Post by Rob Houghton »

I think it depends on your own personal experience. If you were lucky enough as a child to have access to the originals in hardback then yes, I'm sure those were very attractive and more exciting than the paperbacks...but as a child I never had any original Enid Blyton hardbacks, with or without wrappers. So if I wanted to read Enid Blyton books, I had to read paperbacks or annuals or the Dean hardbacks or go without! :-D

My sister had all the paperbacks - full set of Famous Five Betty Maxey covers, Barney Mysteries, a few Fatty books etc, and also some Dean books - Faraway Tree set, one Wishing Chair book, Willow Farm, Galliano. I had a ready-supply of EB books but none were originals.

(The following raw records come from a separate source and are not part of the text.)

-- ==== Sys2Proof/Machine/Timers.lean ====
section
/-! DEFINITION. The expiries of the sequencer's timers and of the status timer (chapters 1 and 10). An expiry acts when
its timer runs in the state its rule names; what remains on it is not looked at (log 43). -/

namespace Sys2Proof.Machine

/-- WAKE_TIMEOUT (R7): DRIVE_READY is raised, latched, and trips the axis. -/
def execWakeTimeout (s : State) : Host.Outcome State Fault Refusal :=
  if s.seq.axis = .waking ∧ s.seq.wake.isSome = true then
    .next (finish (dropDemand .driveReady (latch .driveReady s)))
  else .next s

/-- BRAKE_RELEASE_TIMEOUT (R9): BRAKE_RELEASE is latched, the brake and the drive are off at once. -/
def execBrakeReleaseTimeout (s : State) : Host.Outcome State Fault Refusal :=
  if s.seq.axis = .releasing ∧ s.seq.brake.isSome = true then
    .next (finish (enterTripped (.fault .brakeRelease) (latch .brakeRelease s)))
  else .next s

/-- BRAKE_SET is present from the expiry while BRAKE_FB reads released (R141, log 42). -/
def raiseBrakeSet (s : State) : State :=
  let s := if s.inp.brakeReleased then markPresent .brakeSet s else s
  enterTripped (.fault .brakeSet) (latch .brakeSet s)

/-- BRAKE_SET_TIMEOUT (R16): BRAKE_SET is latched, the axis is TRIPPED with the drive holding. -/
def execBrakeSetTimeout (s : State) : Host.Outcome State Fault Refusal :=
  if s.seq.axis = .setting ∧ s.seq.brake.isSome = true then .next (finish (raiseBrakeSet s)) else .next s

/-- HOLD_TO_BRAKE_EXPIRY (R11): the brake is set toward SUSPENDED. -/
def execHoldToBrakeExpiry (s : State) : Host.Outcome State Fault Refusal :=
  if s.seq.axis = .held ∧ s.seq.hold.isSome = true then .next (finish (enterSetting .suspended s)) else .next s

/-- REST_TIMER_EXPIRY (R5): PARKED becomes REST, the drive off. -/
def execRestTimerExpiry (s : State) : Host.Outcome State Fault Refusal :=
  if s.seq.axis = .parked ∧ s.seq.rest.isSome = true then .next (finish (setAxis .rest s)) else .next s

/-- STATUS_TIMER_EXPIRY (R161): a STATUS is built. -/
def execStatusTimerExpiry (s : State) : Host.Outcome State Fault Refusal :=
  if s.line.timer.isSome then .next (buildStatus s) else .next s

end Sys2Proof.Machine
end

I had some of my own Secret Seven books in paperback, some Deans like Binkle and Flip and Amelia Jane, and two Famous Five annuals (the only Fives I ever read as a child) - but no original hardbacks except for 'The Rilloby Fair Mystery which I bought for 10p aged about 11.

I think that's why I still prefer the Derek Lucas Secret Seven illustrations, Maxey covers, Rene Cloke Faraway Tree illustrations - its what I grew up with.

I do understand about hardbacks and now I have all the major series mostly with wrappers, and I love the look and smell and feel of them - but if I'd only wanted the hardback originals as a child I would never have read any Enid Blyton book! :lol:
'Oh voice of Spring of Youth
hearts mad delight,
Sing on, sing on, and when the sun is gone
I'll warm me with your echoes
through the night.'

(E. Blyton, Sunday Times, 1951)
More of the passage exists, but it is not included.